TASK TO CARRY OUT >>
Reproduce only the lines of the material below that start at the line containing "def State.finishRow (s" and stop at the line containing "let be := if". Keep both end lines.

=== Section Start ===

-- ==== Sys2Proof/Machine/VectorMem.lean ====
section
/-! DEFINITION. The vector memory instructions (06_vector R178 to R183): contiguous, strided, gathered,
and tensor rows with conversion. -/

namespace Sys2Proof.Machine

/-- Element addresses at a fixed distance, each wrapped modulo 2^64 (R178). -/
def strided (ea stride : Word) (n : Nat) : List Word := (List.range n).map fun i => ea + BitVec.ofNat 64 i * stride

/-- A vector load of `w`-bit elements at the addresses (R178). -/
def State.loadVec (s : State) (m : MemArg) (w d : Nat) (eas : List Word) : Result :=
  match s.checkAll .load (s.selOf m) (w / 8) (w / 8) eas with
  | .error e => .error e
  | .ok es => s.loadElems es (.vec d w) m eas

/-- A vector store of the lanes of `x` at the addresses (R178). -/
def State.storeVec (s : State) (m : MemArg) (w : Nat) (x : Vec) (eas : List Word) : Result :=
  match s.checkAll .store (s.selOf m) (w / 8) (w / 8) eas with
  | .error e => .error e
  | .ok es => s.storeElems (es.zip ((List.range es.length).map (lane w x))) m eas

/-- `vld` (R179): 32 words of 4 bytes. -/
def vectorLoad (e : Ext) (s : State) : State :=
  s.instr [e.a.toNat, e.b.toNat] [] e.syn false (vwr := [e.d.toNat]) fun s =>
    let m := s.extArg e
    s.loadVec m 32 e.d.toNat (strided m.ea 4 32)

/-- `vst` (R179). -/
def vectorStore (e : Ext) (s : State) : State :=
  s.instr [e.a.toNat, e.b.toNat] [e.c.toNat] e.syn false fun s =>
    let m := s.extArg e
    s.storeVec m 32 (s.vreg e.c.toNat) (strided m.ea 4 32)

/-- `vlds` (R180): B is the stride in bytes. -/
def vectorLoadStrided (w : Width) (e : Ext) (s : State) : State :=
  s.instr [e.a.toNat, e.b.toNat] [] e.syn false (vwr := [e.d.toNat]) fun s =>
    let m := s.extArgNoIndex e
    s.loadVec m w.bits e.d.toNat (strided m.ea (s.g e.b.toNat) w.count)

/-- `vsts` (R180). -/
def vectorStoreStrided (w : Width) (e : Ext) (s : State) : State :=
  s.instr [e.a.toNat, e.b.toNat] [e.c.toNat] e.syn false fun s =>
    let m := s.extArgNoIndex e
    s.storeVec m w.bits (s.vreg e.c.toNat) (strided m.ea (s.g e.b.toNat) w.count)

/-- The element addresses of `vgat` and `vsca`: lanes of B, scaled by the element size (R181). -/
def State.gathered (s : State) (m : MemArg) (w : Width) (b : Nat) : List Word :=
  (List.range w.count).map fun i => m.ea + BitVec.ofNat 64 (lane w.bits (s.vreg b) i * (w.bits / 8))

/-- `vgat` (R181). -/
def vectorGather (w : Width) (e : Ext) (s : State) : State :=
  s.instr [e.a.toNat] [e.b.toNat] e.syn false (vwr := [e.d.toNat]) fun s =>
    let m := s.extArgNoIndex e
    s.loadVec m w.bits e.d.toNat (s.gathered m w e.b.toNat)

/-- `vsca` (R181). -/
def vectorScatter (w : Width) (e : Ext) (s : State) : State :=
  s.instr [e.a.toNat] [e.c.toNat, e.b.toNat] e.syn false fun s =>
    let m := s.extArgNoIndex e
    s.storeVec m w.bits (s.vreg e.c.toNat) (s.gathered m w e.b.toNat)

/-! ### Tensor rows (R182) -/

/-- Formats that `vldt` accepts (Table 5 of R177). -/
def rowFormats (f : Nat) : Bool := f = 0 || f = 1 || f = 2 || isB8 f || isK4 f

/-- Formats that `vstt` accepts (Table 5 of R177). -/
def storeFormats (f : Nat) : Bool := f = 0 || f = 1 || f = 2 || isB8 f

/-- The first element of a row access: row and column, with the column a multiple of 32. -/
def rowStart (t : Nat) (d : Desc) (ea : Word) : Except Stop (Nat × Nat) :=
  match d.position ea with
  | some (r, c) => if c % 32 = 0 then .ok (r, c) else .error (.trap 9 0 0 (BitVec.ofNat 64 t))
  | none => .error (.trap 9 0 0 (BitVec.ofNat 64 t))

/-- Elements of a row access: those within the columns. -/
def Desc.rowCount (d : Desc) (c : Nat) : Nat := Nat.min 32 (d.cols - c)

/-- The addresses that a row access reads or writes: for K4, the bytes that hold the codes. -/
def Desc.rowAddrs (d : Desc) (r c : Nat) : List Word :=
  if isK4 d.fmt then (List.range ((d.rowCount c + 1) / 2)).map fun i => d.offset r (c + 2 * i)
  else (List.range (d.rowCount c)).map fun i => d.offset r (c + i)

/-- Bytes of one access of a row. -/
def Desc.unit (d : Desc) : Nat := Nat.max 1 (elemBits d.fmt / 8)

/-- One FP32 lane of `vldt` from an element's code, with the flags (R182). -/
def rowLane (d : Desc) (be : Int) (code : Nat) : Nat × Word :=
  if d.fmt = 0 then (code, 0) else fp32.encode (.ofCode 0) 0 false (elemValue d.fmt d.sb d.cb be code)

/-- The exponent of the block, from the byte read (R146). -/
def exponentOf (v : Nat) : Int := asSigned 8 (v % 256)

/-- `vldt`: the lanes of D from the values read; the last value is the exponent if `plane`. -/
def State.finishRow (s : State) (dst : Nat) (record : BitVec 512) (n : Nat) (plane : Bool) (vs : List Nat) : State :=
  let d := Desc.ofRecord record
  let be := if plane then exponentOf (vs.getLastD 0) else 0
  let code := fun i => if isK4 d.fmt then vs.getD (i / 2) 0 / 16 ^ (i % 2) % 16 else vs.getD i 0
  let ls := (List.range 32).map fun i => if i < n then rowLane d be (code i) else (0, 0)
  (s.setV dst (ofLanes 32 (ls.map (·.1)))).mergeFlags (ls.foldl (fun f x => f ||| x.2) 0)

/-- What a completed access writes, tensor rows included. -/
def State.sinkDone (s : State) (k : Sink) (vs : List Nat) : State :=
  match k with
  | .vecTensor d data n plane => s.finishRow d data n plane vs
  | _ => s.sinkWrite k vs

/-- The accesses of a tensor row, with the exponent's, each checked in lane order (R178). -/
def State.rowAccs (s : State) (u : Use) (sel : BitVec 16) (d : Desc) (r c : Nat) : Except Stop (List Acc × List Acc) :=
  match s.checkAll u sel d.unit d.unit (d.rowAddrs r c) with
  | .error e => .error e
  | .ok es =>
    if d.pl then match s.checkAll .load sel 1 1 [d.planeOffset r (c / 64)] with
      | .error e => .error e
      | .ok ps => .ok (es, ps)
    else .ok (es, [])

/-- `vldt` (R182) (DEDUCED, unsafe, log entry 42). -/
def tensorRowLoad (e : Ext) (s : State) : State :=
  s.instr [e.a.toNat] [] e.syn false (vwr := [e.d.toNat]) fun s =>
    s.loomReady <|
    let m := s.extArgNoIndex e
    let t := e.b.toNat
    match s.descriptor t rowFormats with
    | .error x => .error x
    | .ok d => match rowStart t d m.ea with
      | .error x => .error x
      | .ok (r, c) => match s.rowAccs .load (s.selOf m) d r c with
        | .error x => .error x
        | .ok (es, ps) =>
          let data := ((s.coreAt s.curCore).tensors.get t {}).data
          let all := es ++ ps
          match s.guardOf all with
          | some w => .error (.retry 1 w)
          | none =>
            if all.all (·.place.isOwn s.curCore) then
              .ok (((s.finishRow e.d.toNat data (d.rowCount c) d.pl (all.map s.ownValue)).sawUntimed s.curCore).advance m.words)
            else .ok (s.request all [] (.vecTensor e.d.toNat data (d.rowCount c) d.pl) m (s.selOf m) none
              (d.rowAddrs r c ++ if d.pl then [d.planeOffset r (c / 64)] else []))

/-- One element of `vstt` with its flags (R182); `pos` is r × columns + c + j. -/
def State.rowCode (s : State) (e : Ext) (d : Desc) (be : Int) (pos x : Nat) : Nat × Word :=
  if d.fmt = 0 then (x, 0)
  else
    let f := if d.fmt = 1 then bf16 else if d.fmt = 2 then fp16 else binary8 (d.fmt % 32)
    let v := fp32.decode x
    let v := if isB8 d.fmt then v.scale (-(d.sb + be)) else v
    let r := if e.rnd = 4 then draw s.task.skey e.b.toNat pos else 0
    f.encode (.ofCode e.rnd.toNat) r e.sat v

/-- `vstt` once the block's exponent is known: the elements are rounded and stored, and the flags merged. -/
def State.storeRow (s : State) (e : Ext) (d : Desc) (es : List Acc) (r c : Nat) (be : Int) : Result :=
  let m := s.extArgNoIndex e
  let xs := (List.range (d.rowCount c)).map fun j =>
    s.rowCode e d be (r * d.cols + c + j) (lane 32 (s.vreg e.c.toNat) j)
  s.storeElems (es.zip (xs.map (·.1))) m (d.rowAddrs r c) (xs.foldl (fun f x => f ||| x.2) 0)

/-- `vstt` from its checks on (R182): without the exponent it is read first, and the elements are then
stored. -/
def State.storeTensorRow (s : State) (e : Ext) (exponent : Option Nat) : Result :=
  s.loomReady <|
  let m := s.extArgNoIndex e
  let t := e.b.toNat
  match s.descriptor t storeFormats with
  | .error x => .error x
  | .ok d => match rowStart t d m.ea with
    | .error x => .error x
    | .ok (r, c) => match s.rowAccs .store (s.selOf m) d r c with
      | .error x => .error x
      | .ok (es, ps) =>
        match exponent with
        | some v => s.storeRow e d es r c (exponentOf v)
        | none => match s.guardOf ps with
          | some w => .error (.retry 1 w)
          | none =>
            if ps.all (·.place.isOwn s.curCore) then s.storeRow e d es r c (exponentOf ((ps.map s.ownValue).headD 0))
            else s.eventWrite es fun s => .ok (s.request ps [] (.exponent e) m (s.selOf m) none [d.planeOffset r (c / 64)])

/-- `vstt` (R182). -/
def tensorRowStore (e : Ext) (s : State) : State :=
  s.instr [e.a.toNat] [e.c.toNat] e.syn false fun s => s.storeTensorRow e none

/-- `vld` (R179). -/
def execVld (e : Ext) (s : State) : Host.Outcome State Fault Refusal := done (vectorLoad e s)

/-- `vst` (R179). -/
def execVst (e : Ext) (s : State) : Host.Outcome State Fault Refusal := done (vectorStore e s)

/-- `vlds` (R180). -/
def execVlds (w : Width) (e : Ext) (s : State) : Host.Outcome State Fault Refusal := done (vectorLoadStrided w e s)

/-- `vsts` (R180). -/
def execVsts (w : Width) (e : Ext) (s : State) : Host.Outcome State Fault Refusal := done (vectorStoreStrided w e s)

/-- `vgat` (R181). -/
def execVgat (w : Width) (e : Ext) (s : State) : Host.Outcome State Fault Refusal := done (vectorGather w e s)

/-- `vsca` (R181). -/
def execVsca (w : Width) (e : Ext) (s : State) : Host.Outcome State Fault Refusal := done (vectorScatter w e s)

/-- `vldt` (R182). -/
def execVldt (e : Ext) (s : State) : Host.Outcome State Fault Refusal := done (tensorRowLoad e s)

/-- `vstt` (R182). -/
def execVstt (e : Ext) (s : State) : Host.Outcome State Fault Refusal := done (tensorRowStore e s)

end Sys2Proof.Machine
end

=== Section End ===

EXERCISE ANSWER >>
def State.finishRow (s : State) (dst : Nat) (record : BitVec 512) (n : Nat) (plane : Bool) (vs : List Nat) : State :=
  let d := Desc.ofRecord record
  let be := if plane then exponentOf (vs.getLastD 0) else 0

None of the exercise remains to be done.